Political and Credibility deficit:

So far we are not seeing much effort from the Democrats
in undermining the Bush policies, don't know if we can
have much effect on them yet. But within the Republican
Party, there's a growing division: Some right-wing
Republicans are saying they have lost confidence in
Rumsfeld, a few (including some neo-cons like William
Kristol) are even calling for Rumsfeld to be fired.
Rumsfeld has become the key personification of the war;
Bush can't get rid of him because would admit that war
itself has become a liability.  (So far one of the only
right-wingers to come out in clear defense of Rumsfeld
has been Richard Perle, arch neo-con and former
Pentagon adviser, who has been virtually silent since
corporate-related scandals forced him out of Rumsfeld's
Defense Policy Board earlier this year.)  May be
different with changing public opinion (even without
the Democrats).  December 21 Washington Post poll
indicates 56% think Rumsfeld should be fired, 49%
disapprove of Bush as president, 57% disapprove of the
war in Iraq, 70% believe the level of U.S. casualties
in Iraq is unacceptable, and 56% believe the war was
not worth fighting. We need to figure out how to
strengthen this popular opposition, perhaps linking it
with growing elite and particularly right-wing
opposition.

Key constituencies: Democrats, who so far have failed
to raise serious critique, and peace movement sectors
with ties to Democrats.

The international deficit:

Appointment of Condoleezza Rice to replace Powell means
end of popular illusions (in Europe and Middle East in
particular) that Bush administration has separate
views, that there is a rational semi-multilateralist
voice within the administration. Clarifies reality of
unified unilateralist thrust of U.S. policy.

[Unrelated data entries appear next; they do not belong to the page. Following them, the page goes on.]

/-- GRACE_TIMER_EXPIRY takes an unfrozen position from GRACE to VISUAL with the visual time, and posts the change; a
visual time of 0 passes on at once when the reminder class is FULL, to AUDIBLE, and with an audible time of 0 to LAPSED.
In any other step, or frozen, an expiry sent as a command completes and changes nothing, which is the model's choice (log
entries 10 and 12, DESIGN CHOICE; R92, R95, R96, R99, R100). -/
def Obligations.GraceExpiryShowsVisual : Prop :=
  ∀ (s : State) (p : Pos), s.phase = .running →
    let time := s.config.settings.visualTime
    let shown := (s.modPos p fun r => { r with reminder := { r.reminder with step := .visual, timer := time } }).post
      .cabin .reminderChanged (p.val + 1) 2
    ((s.pos p).reminder.step = .grace → (s.pos p).cls.stable ≠ .fault →
      (time ≠ 0 ∨ (s.entry p).reminderClass ≠ .full →
        ∃ t, exec (.graceTimerExpiry p) s = .next t ∧ s.ecoBack t = shown ∧ s.Judged t) ∧
      (time = 0 → (s.entry p).reminderClass = .full → s.config.settings.audibleTime ≠ 0 →
        ∃ t, exec (.graceTimerExpiry p) s = .next t ∧ (t.pos p).reminder =
          { step := .audible, timer := s.config.settings.audibleTime, confirmed := false, reissues := 0, scans := 0 }) ∧
      (time = 0 → (s.entry p).reminderClass = .full → s.config.settings.audibleTime = 0 →
        ∃ t, exec (.graceTimerExpiry p) s = .next t ∧ (t.pos p).reminder =
          { step := .lapsed, timer := 0, confirmed := false, reissues := 0, scans := 0 })) ∧
    ((s.pos p).reminder.step ≠ .grace ∨ (s.pos p).cls.stable = .fault →
      ∃ t, exec (.graceTimerExpiry p) s = .next t ∧ s.ecoBack t = s ∧ s.Judged t)

/-- VISUAL_TIMER_EXPIRY takes an unfrozen position of class FULL from VISUAL to AUDIBLE, with the audible time, no
confirmation and no re-issues, and posts the change before the audible request; an audible time of 0 lapses at once.
AUDIBLE_TIMER_EXPIRY takes an unfrozen position from AUDIBLE to LAPSED with timer 0 and keeps its confirmation and
re-issues (R96, R97, R99, R100). That an expiry sent to a position that is not due completes and changes nothing is the
model's choice (log entries 10 and 12, DESIGN CHOICE). -/
def Obligations.VisualExpirySoundsAndAudibleExpiryLapses : Prop :=
  (∀ (s : State) (p : Pos), s.phase = .running →
     let time := s.config.settings.audibleTime
     let sounded := ((s.modPos p fun r => { r with reminder :=
         { step := .audible, timer := time, confirmed := false, reissues := 0, scans := 0 } }).post
       .cabin .reminderChanged (p.val + 1) 3).post .cabin .audibleRequest (p.val + 1) 0
     let due := (s.pos p).reminder.step = .visual ∧ (s.pos p).cls.stable ≠ .fault ∧ (s.entry p).reminderClass = .full
     (due → time ≠ 0 → ∃ t, exec (.visualTimerExpiry p) s = .next t ∧ s.ecoBack t = sounded ∧ s.Judged t) ∧
     (due → time = 0 → ∃ t, exec (.visualTimerExpiry p) s = .next t ∧
       (t.pos p).reminder = { step := .lapsed, timer := 0, confirmed := false, reissues := 0, scans := 0 }) ∧
     (¬ due → ∃ t, exec (.visualTimerExpiry p) s = .next t ∧ s.ecoBack t = s ∧ s.Judged t)) ∧
  (∀ (s : State) (p : Pos), s.phase = .running →
     let due := (s.pos p).reminder.step = .audible ∧ (s.pos p).cls.stable ≠ .fault
     (due → ∃ t, exec (.audibleTimerExpiry p) s = .next t ∧ s.Judged t ∧
       s.ecoBack t = (s.modPos p fun r => { r with reminder := { r.reminder with step := .lapsed, timer := 0 } }).post
         .cabin .reminderChanged (p.val + 1) 5) ∧
     (¬ due → ∃ t, exec (.audibleTimerExpiry p) s = .next t ∧ s.ecoBack t = s ∧ s.Judged t))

Key constituencies: global peace movement, European and
other governments, UN.

Moral deficit:

Lack of concern in Pentagon over GI's especially being
killed.  Rising casualties among Iraqi civilians
ignored by Pentagon, but demonstrates fallacy of
"Iraqis better off today" argument. Likelihood that
elections will be widely seen as illegitimate because
of occupation-linked violence making it impossible for
large numbers of people to vote. Challenge of raising
issue of Iraqi civilian casualties, both direct
casualties of occupation forces, and those that are
occupation-related (when civilians are attacked by
resistance, in most cases -though not all - seems to be
targeting civilians viewed as collaborating with the
occupation).

Key constituencies:  We need sharper strategy for
reaching faith-based communities, particularly
mainstream churches (peace churches are with us but
need to broaden campaigns).  Many mainstream churches
have taken positions, but aren't mobilizing their base.
How about coordinating national day for local
coalitions of religious leaders to do simultaneous
preaching on same weekend?

The democracy deficit:

Destruction of civil liberties in U.S. under increasing
scrutiny, undermines claims to be fighting "for
democracy" in Iraq.

Key constituences: civil liberties, immigrant rights,
people of color organizations.

What does our movement need for this work?

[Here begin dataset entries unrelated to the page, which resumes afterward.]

theorem State.frameReported_keepsSetup : s.KeepsSetup s.frameReported :=
  have h := s.putBack_frameReported s
  ⟨(congrArg State.config h :), (congrArg State.staging h :), .inl (congrArg State.capture h :)⟩

theorem State.RowEffect.setupLegal {s t : State} (h : s.RowEffect t) (hs : s.SetupLegal) : t.SetupLegal := by
  cases h with
  | none => exact hs
  | event h hu => exact hu.setupLegal hs
  | command p bytes h hl hu =>
    exact hu.setupLegal (State.frameReported_keepsSetup (s.setPort p { s.port p with assembler := .idle }) |>.legal hs)
  | discarded p =>
    exact (State.frameReported_keepsSetup (s.setPort p { (s.port p).countDrop with assembler := .discarding })).legal hs
  | partialFrame p => exact hs
  | gap p => exact hs
  | replyEnd p => exact hs
  | powerOn => exact hs.cleared
  | resetLow => exact hs.cleared
  | load => exact hs.cleared
  | loaded => exact s.endLoad_legal

theorem State.passTime_setupLegal (hs : s.SetupLegal) : s.passTime.SetupLegal := by
  unfold State.passTime
  simp only
  split <;> exact hs

end

/-- Settles O54: each operation keeps fields and map legal. -/
theorem everyStepKeepsConfigurationLegal : Obligations.EveryStepKeepsConfigurationLegal := by
  unfold Obligations.EveryStepKeepsConfigurationLegal
  intro s t hfields hmap h
  have hs : s.SetupLegal := ⟨hfields, hmap⟩
  rcases step_cases h with rfl | ⟨n, incoming, pending, u, hu, hrow⟩
  · exact s.passTime_setupLegal hs
  · rcases hu with rfl | ⟨p, x, -, rfl⟩
    · exact hrow.setupLegal hs
    · exact hrow.setupLegal hs

end Sys2Proof.Machine

/-! The classes, the decision and its line at every step: what keeps them, what changes a class, and what HOLD freezes (R12, R84, R107 to
R109). -/

namespace Sys2Proof.Machine

/-! ## What keeps the classes -/

/-- From s to t every stable class, the suppression state with its sequence and line, the live map and the phase stayed; while HOLD is
active it stays, and the causes and record sequences stay too. -/
structure State.KeepsClasses (s t : State) : Prop where
  stable : ∀ p, (t.pos p).cls.stable = (s.pos p).cls.stable
  same : s.holdActive = true → ∀ p, (t.pos p).cls.Same (s.pos p).cls
  hold : s.holdActive = true → t.holdActive = true
  suppression : t.restraint.suppression = s.restraint.suppression
  sequence : t.restraint.sequence = s.restraint.sequence
  pso : t.restraint.pso = s.restraint.pso
  map : t.config.map = s.config.map
  phase : t.phase = s.phase

theorem ClassRec.Same.refl (c : ClassRec) : c.Same c := ⟨rfl, rfl, rfl⟩

theorem ClassRec.Same.trans {c d e : ClassRec} (h : c.Same d) (k : d.Same e) : c.Same e :=
  ⟨h.1.trans k.1, h.2.1.trans k.2.1, h.2.2.trans k.2.2⟩

theorem ClassRec.Same.of_eq {c d : ClassRec} (h : c = d) : c.Same d := h ▸ .refl c

theorem State.KeepsClasses.trans {s t u : State} (h : s.KeepsClasses t) (k : t.KeepsClasses u) : s.KeepsClasses u where
  stable p := (k.stable p).trans (h.stable p)
  same hh p := (k.same (h.hold hh) p).trans (h.same hh p)
  hold := k.hold ∘ h.hold
  suppression := k.suppression.trans h.suppression
  sequence := k.sequence.trans h.sequence
  pso := k.pso.trans h.pso
  map := k.map.trans h.map
  phase := k.phase.trans h.phase

/-- An operation that leaves the class records, the restraint interface, the live map and the phase. -/
theorem State.KeepsClasses.of_cls {s t : State} (hcls : ∀ p, (t.pos p).cls = (s.pos p).cls) (hrestraint : t.restraint = s.restraint)
    (hmap : t.config.map = s.config.map) (hphase : t.phase = s.phase) : s.KeepsClasses t where
  stable p := by rw [hcls]
  same _ p := .of_eq (hcls p)
  hold := by rw [State.holdActive, State.holdActive, hrestraint]; exact id
  suppression := by rw [hrestraint]
  sequence := by rw [hrestraint]
  pso := by rw [hrestraint]
  map := hmap
  phase := hphase

theorem State.KeepsClasses.refl (s : State) : s.KeepsClasses s := .of_cls (fun _ => rfl) rfl rfl rfl

theorem State.ReminderFrame.keepsClasses {s t : State} {p : Pos} (h : s.ReminderFrame t p) : s.KeepsClasses t :=
  .of_cls h.cls (congrArg State.restraint h.rest :) (congrArg (fun u : State => u.config.map) h.rest :)
    (congrArg State.phase h.rest :)

theorem State.ReminderFrame.restraint {s t : State} {p : Pos} (h : s.ReminderFrame t p) : t.restraint = s.restraint :=
  (congrArg State.restraint h.rest :)

/-- A change of a record that leaves its class record. -/
theorem State.modPos_keepsClasses (s : State) (p : Pos) {f : PosRec → PosRec} (h : (f (s.pos p)).cls = (s.pos p).cls) :
    s.KeepsClasses (s.modPos p f) := by
  refine .of_cls (fun q => ?_) rfl rfl rfl
  rw [State.pos_modPos]
  split
  · subst q; exact h
  · rfl

section
variable (s : State)

theorem State.post_keepsClasses (p : Port) (k : NoticeKind) (n : Nat) (v : Half) : s.KeepsClasses (s.post p k n v) :=
  .of_cls (fun _ => rfl) rfl rfl rfl

theorem State.wake_keepsClasses : s.KeepsClasses s.wake := by
  unfold State.wake
  split
  · exact .of_cls (fun _ => rfl) rfl rfl rfl
  · exact .refl s

theorem State.abortCapture_keepsClasses (r : CaptureResult) : s.KeepsClasses (s.abortCapture r) := by
  unfold State.abortCapture
  split
  · exact .refl s
  · exact .of_cls (fun _ => rfl) rfl rfl rfl

theorem State.captureTake_keepsClasses (p : Pos) (x : SlotSample) : s.KeepsClasses (s.captureTake p x) := by
  unfold State.captureTake
  split
  · exact .refl s
  · split
    · exact .refl s
    · split
      · exact s.abortCapture_keepsClasses _
      · split
        · exact .of_cls (fun _ => rfl) rfl rfl rfl
        · exact .of_cls (fun _ => rfl) rfl rfl rfl

theorem State.evaluate_keepsClasses (p : Pos) : s.KeepsClasses (s.evaluate p) := (s.evaluate_frame p).keepsClasses

theorem State.takeBuckle_keepsClasses (p : Pos) (x : SlotSample) : s.KeepsClasses (s.takeBuckle p x) := by
  rw [State.takeBuckle_eq]
  refine State.KeepsClasses.trans ?_ (State.evaluate_keepsClasses _ p)
  unfold State.buckleTaken
  extract_lets taken
  have htaken : s.KeepsClasses taken := s.modPos_keepsClasses p rfl
  split
  · exact htaken.trans (State.post_keepsClasses _ _ _ _ _)
  · exact htaken

theorem State.loseBelt_keepsClasses (p : Pos) : s.KeepsClasses (s.loseBelt p) := by
  unfold State.loseBelt
  extract_lets r cleared
  have hcleared : s.KeepsClasses cleared := s.modPos_keepsClasses p rfl
  split
  · exact (hcleared.trans (State.post_keepsClasses _ _ _ _ _)).trans (State.evaluate_keepsClasses _ p)
  · exact hcleared

theorem State.recompute_keepsClasses (p : Pos) : s.KeepsClasses (s.recompute p) := by
  unfold State.recompute
  extract_lets r e caps child belt changed
  have hchanged : s.KeepsClasses changed := s.modPos_keepsClasses p rfl
  split
  · exact hchanged.trans (State.loseBelt_keepsClasses _ p)
  · exact hchanged

theorem State.setFit_keepsClasses (p : Pos) (fit : FitState) : s.KeepsClasses (s.setFit p fit) :=
  (s.modPos_keepsClasses p rfl).trans (State.recompute_keepsClasses _ p)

* Internationalism: serious networking, engagement and
intersection with global peace movement.

* Linkage with Israel/Palestine question: crucial issue
of dual occupations; peace movement has accomplished
important initial educational and mobilization work in
normalizing the issue within the broader peace and
justice movement, but needs to do more to make links.

* Organizing strategies: beyond giant national actions,
we must figure out ways of exacerbating the
deficits/challenges facing U.S. strategy, and educating
on those rising costs and deficits. March 19th
mobilization will be key.

* Grassroots media and training -- we can look at the
model of the U.S. Campaign to End Israeli Occupation in
organizing regional training sessions in five-six state
regions. Provides basic skills training in media,
outreach/education and advocacy, but simultaneously
mobilizes and energizes movement activists still
paralyzed with post-election depression.

* Speaking tours probably good idea -- but have to be
linked with outreach and media strategies, not just
educational.  Our national movement, centered in UFPJ,
needs to play the role of linking local and regional
organizing efforts into a national peace movement able
to speak with one voice, one message.

portside (the left side in nautical parlance) is a news,
discussion and debate service of the Committees of
Correspondence for Democracy and Socialism. It aims to
provide varied material of interest to people on the
left.

To subscribe: http://lists.portside.org/mailman/listinfo/portside

***

http://www.guardian.co.uk/comment/story/0,3604,1407210,00.html

The Guardian   Monday February 7, 2005

Out with the old, in with the new

The Iraqi elections were designed not to preserve the unity of Iraq but to
re-establish the unity of the west

By Tariq Ali

The US, unlike the empires of old Europe, has always preferred to exercise
its hegemony indirectly. It has relied on local relays - uniformed despots,
corrupt oligarchs, pliant politicians, obedient monarchs - rather than
lengthy occupations. It was only when rebellions from below threatened to
disrupt this order that the marines were dispatched and wars fought.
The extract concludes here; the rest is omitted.